- Directions for this task -
Go through the data below and return each line containing the word "channel".

╔══

/-! ## Machine/Selvedge.lean -/

theorem setSafety_kept {fp : Nat} {z s : State} {x : Safety} (h : Kept fp z s) (hk : Sub 4096 fp)
    (o : fp.testBit 28 = true ∨ (s.safety.latch = true → x.latch = true)) : Kept fp z (setSafety s x) := by
  unfold setSafety
  simp only [kept_mk]
  refine keptF_upd h ?_
  have u := updF_refl fp s
  unfold UpdF at u ⊢
  obtain ⟨a0, a1, a2, a3, a4, a5, a6, a7, a8, a9, a10, a11, a12, a13, a14, a15, a16, a17, a18, a19, a20, a21, a22, a23, a24⟩ := u
  exact ⟨a0, a1, a2, a3, a4, a5, a6, .inl (hk 12 rfl), a8, a9, a10, a11, a12, a13, a14, a15, a16, a17, a18, a19, a20, a21, a22, o, a24⟩

theorem setSelvedge_kept {fp : Nat} {z : State} {s : State} {x : Selvedge} (h : Kept fp z s)
    (hk : Sub 2048 fp) :
    Kept fp z (setSelvedge s x) := by
  unfold setSelvedge
  repeat' first
    | with_reducible assumption
    | exact Sub.of hk rfl
    | with_reducible intro _
    | with_reducible apply kept_ite
    | with_reducible apply kept_foldl
    | with_reducible apply kept_getD
    | with_reducible apply keptF_of
    | with_reducible apply keptQ_snd
    | with_reducible apply keptP_snd
    | simp only [keptP_mk]
    | with_reducible apply keptP_ite
    | simp only [keptQ_mk]
    | with_reducible apply keptQ_ite
    | split
    | simp only [kept_mk]
    | with_reducible refine keptF_upd ?_ (updF hk ?_)
    | (unfold UpdF; and_intros <;> first | exact .inl rfl | exact .inr rfl | exact .inr id | exact .inr fun _ => rfl | exact .refl _ | exact fun h => ⟨h, rfl⟩ | rfl | exact Nat.le_max_left _ _)

theorem selvNotify_kept {fp : Nat} {z : State} {s : State} {sub : Nat} {payload : Nat} (h : Kept fp z s)
    (hk : Sub 8344 fp) :
    Kept fp z (selvNotify s sub payload) := by
  unfold selvNotify
  repeat' first
    | with_reducible assumption
    | exact Sub.of hk rfl
    | with_reducible intro _
    | with_reducible apply kept_ite
    | with_reducible apply notifyReg_kept

theorem cutLow_kept {fp : Nat} {z : State} {s : State} (h : Kept fp z s)
    (hk : Sub 4096 fp) :
    Kept fp z (cutLow s) := by
  unfold cutLow
  repeat' first
    | with_reducible assumption
    | exact Sub.of hk rfl
    | (with_reducible refine Or.inr ?_; first | exact rfl | exact id | exact fun _ => rfl)
    | with_reducible intro _
    | with_reducible apply kept_ite
    | with_reducible apply setSafety_kept

theorem safetyLatch_kept {fp : Nat} {z : State} {reason : Nat} {channel : Nat} {s : State} (h : Kept fp z s)
    (hk : Sub 3160792 fp) :
    Kept fp z (safetyLatch reason channel s) := by
  unfold safetyLatch
  repeat' first
    | with_reducible assumption
    | exact Sub.of hk rfl
    | (with_reducible refine Or.inr ?_; first | exact rfl | exact id | exact fun _ => rfl)
    | with_reducible intro _
    | with_reducible apply kept_ite
    | with_reducible apply setSafety_kept
    | with_reducible apply endBursts_kept
    | with_reducible apply cancelBursts_kept
    | with_reducible apply enterSafe_kept
    | with_reducible apply cutLow_kept
    | with_reducible apply selvNotify_kept
    | with_reducible apply count_kept
    | with_reducible apply setReg_kept
    | with_reducible apply raiseFree_kept

theorem safetyLatchAny_kept {fp : Nat} {z : State} {reason : Nat} {s : State} (h : Kept fp z s)
    (hk : Sub 3160792 fp) :
    Kept fp z (safetyLatchAny reason s) := by
  unfold safetyLatchAny
  repeat' first
    | with_reducible assumption
    | exact Sub.of hk rfl
    | with_reducible intro _
    | with_reducible apply kept_ite
    | with_reducible refine draw_kept_of ?_ (by assumption) ?_
    | with_reducible apply draw_kept
    | with_reducible apply safetyLatch_kept
    | with_reducible apply kept_foldl
    | with_reducible apply kept_getD
    | with_reducible apply keptF_of
    | with_reducible apply keptQ_snd
    | with_reducible apply keptP_snd

theorem safetyClear_kept {fp : Nat} {z : State} {s : State} (h : Kept fp z s)
    (hk : Sub 271594136 fp) :
    Kept fp z (safetyClear s) := by
  unfold safetyClear
  repeat' first
    | with_reducible assumption
    | exact Sub.of hk rfl
    | (with_reducible refine Or.inr ?_; first | exact rfl | exact id | exact fun _ => rfl)
    | ((with_reducible refine Or.inl (Sub.bit hk ?_)); exact rfl)
    | with_reducible intro _
    | with_reducible apply kept_ite
    | with_reducible apply setSafety_kept
    | with_reducible apply setWeft_kept
    | with_reducible apply selvNotify_kept
    | with_reducible apply leaveSafe_kept

theorem execSafetyDeclare_kept {fp : Nat} {z : State} {reason : Nat} {channel : Nat} {seen : SafetySeen} {s : State} (h : Kept fp z s)
    (hk : Sub 3160792 fp) :
    KeptE fp z (execSafetyDeclare reason channel s seen) := by
  unfold execSafetyDeclare
  repeat' first
    | with_reducible assumption
    | exact Sub.of hk rfl
    | (with_reducible refine Or.inr ?_; first | exact rfl | exact id | exact fun _ => rfl)
    | with_reducible intro _
    | with_reducible apply kept_ite
    | with_reducible apply keptE_next
    | with_reducible apply safetyLatch_kept
    | with_reducible apply setSafety_kept

theorem execSafetyLinkUpdate_kept {fp : Nat} {z : State} {crcOk : Bool} {seq : Nat} {channel : Nat} {s : State} (h : Kept fp z s)
    (hk : Sub 3160792 fp) :
    KeptE fp z (execSafetyLinkUpdate crcOk seq channel s) := by
  unfold execSafetyLinkUpdate
  repeat' first
    | with_reducible assumption
    | exact Sub.of hk rfl
    | (with_reducible refine Or.inr ?_; first | exact rfl | exact id | exact fun _ => rfl)
    | with_reducible intro _
    | with_reducible apply kept_ite
    | with_reducible apply keptE_next
    | with_reducible apply setSafety_kept
    | with_reducible apply safetyLatch_kept

theorem execCutIneffective_kept {fp : Nat} {z : State} {s : State} (h : Kept fp z s)
    (hk : Sub 6232 fp) :
    KeptE fp z (execCutIneffective s) := by
  unfold execCutIneffective
  repeat' first
    | with_reducible assumption
    | exact Sub.of hk rfl
    | (with_reducible refine Or.inr ?_; first | exact rfl | exact id | exact fun _ => rfl)
    | with_reducible intro _
    | with_reducible apply kept_ite
    | with_reducible apply keptE_next
    | with_reducible apply raiseFree_kept
    | with_reducible apply setSafety_kept
    | with_reducible apply kept_foldl
    | with_reducible apply kept_getD
    | with_reducible apply keptF_of
    | with_reducible apply keptQ_snd
    | with_reducible apply keptP_snd
    | dsimp only
    | with_reducible apply keptP_ite
    | simp only [keptQ_mk]
    | with_reducible apply keptQ_ite
    | split

theorem execVddSafeLoss_kept {fp : Nat} {z : State} {s : State} (h : Kept fp z s)
    (hk : Sub 4096 fp) :
    KeptE fp z (execVddSafeLoss s) := by
  unfold execVddSafeLoss
  repeat' first
    | with_reducible assumption
    | exact Sub.of hk rfl
    | (with_reducible refine Or.inr ?_; first | exact rfl | exact id | exact fun _ => rfl)
    | with_reducible intro _
    | with_reducible apply kept_ite
    | with_reducible apply keptE_next
    | with_reducible apply cutLow_kept
    | with_reducible apply setSafety_kept

theorem execVddSafeReturn_kept {fp : Nat} {z : State} {removed : Bool} {s : State} (h : Kept fp z s)
    (hk : Sub 268439608 fp) :
    KeptE fp z (execVddSafeReturn removed s) := by
  unfold execVddSafeReturn
  repeat' first
    | with_reducible assumption
    | exact Sub.of hk rfl
    | (with_reducible refine Or.inr ?_; first | exact rfl | exact id | exact fun _ => rfl)
    | ((with_reducible refine Or.inl (Sub.bit hk ?_)); exact rfl)
    | with_reducible intro _
    | with_reducible apply kept_ite
    | with_reducible apply keptE_next
    | with_reducible apply setSafety_kept
    | with_reducible apply regsLost_kept

theorem safetyKey_kept {fp : Nat} {z : State} {v : Nat} {s : State} (h : Kept fp z s)
    (hk : Sub 4104 fp) :
    Kept fp z (safetyKey v s) := by
  unfold safetyKey
  repeat' first
    | with_reducible assumption
    | exact Sub.of hk rfl
    | (with_reducible refine Or.inr ?_; first | exact rfl | exact id | exact fun _ => rfl)
    | with_reducible intro _
    | with_reducible apply kept_ite
    | with_reducible apply setSafety_kept
    | with_reducible apply setBit_kept
    | with_reducible apply kept_foldl
    | with_reducible apply kept_getD
    | with_reducible apply keptF_of
    | with_reducible apply keptQ_snd
    | with_reducible apply keptP_snd
    | dsimp only
    | with_reducible apply keptP_ite
    | simp only [keptQ_mk]
    | with_reducible apply keptQ_ite
    | split

theorem fatalEnter_kept {fp : Nat} {z : State} {source : Nat} {code : Nat} {ctx : Nat} {s : State} (h : Kept fp z s)
    (hk : Sub 3160792 fp) :
    Kept fp z (fatalEnter source code ctx s) := by
  unfold fatalEnter
  repeat' first
    | with_reducible assumption
    | exact Sub.of hk rfl
    | with_reducible intro _
    | with_reducible apply kept_ite
    | with_reducible apply setReg_kept
    | with_reducible apply safetyLatchAny_kept
    | with_reducible apply setSelvedge_kept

╚══

- Task solution -
theorem safetyLatch_kept {fp : Nat} {z : State} {reason : Nat} {channel : Nat} {s : State} (h : Kept fp z s)
    Kept fp z (safetyLatch reason channel s) := by
theorem execSafetyDeclare_kept {fp : Nat} {z : State} {reason : Nat} {channel : Nat} {seen : SafetySeen} {s : State} (h : Kept fp z s)
    KeptE fp z (execSafetyDeclare reason channel s seen) := by
theorem execSafetyLinkUpdate_kept {fp : Nat} {z : State} {crcOk : Bool} {seq : Nat} {channel : Nat} {s : State} (h : Kept fp z s)
    KeptE fp z (execSafetyLinkUpdate crcOk seq channel s) := by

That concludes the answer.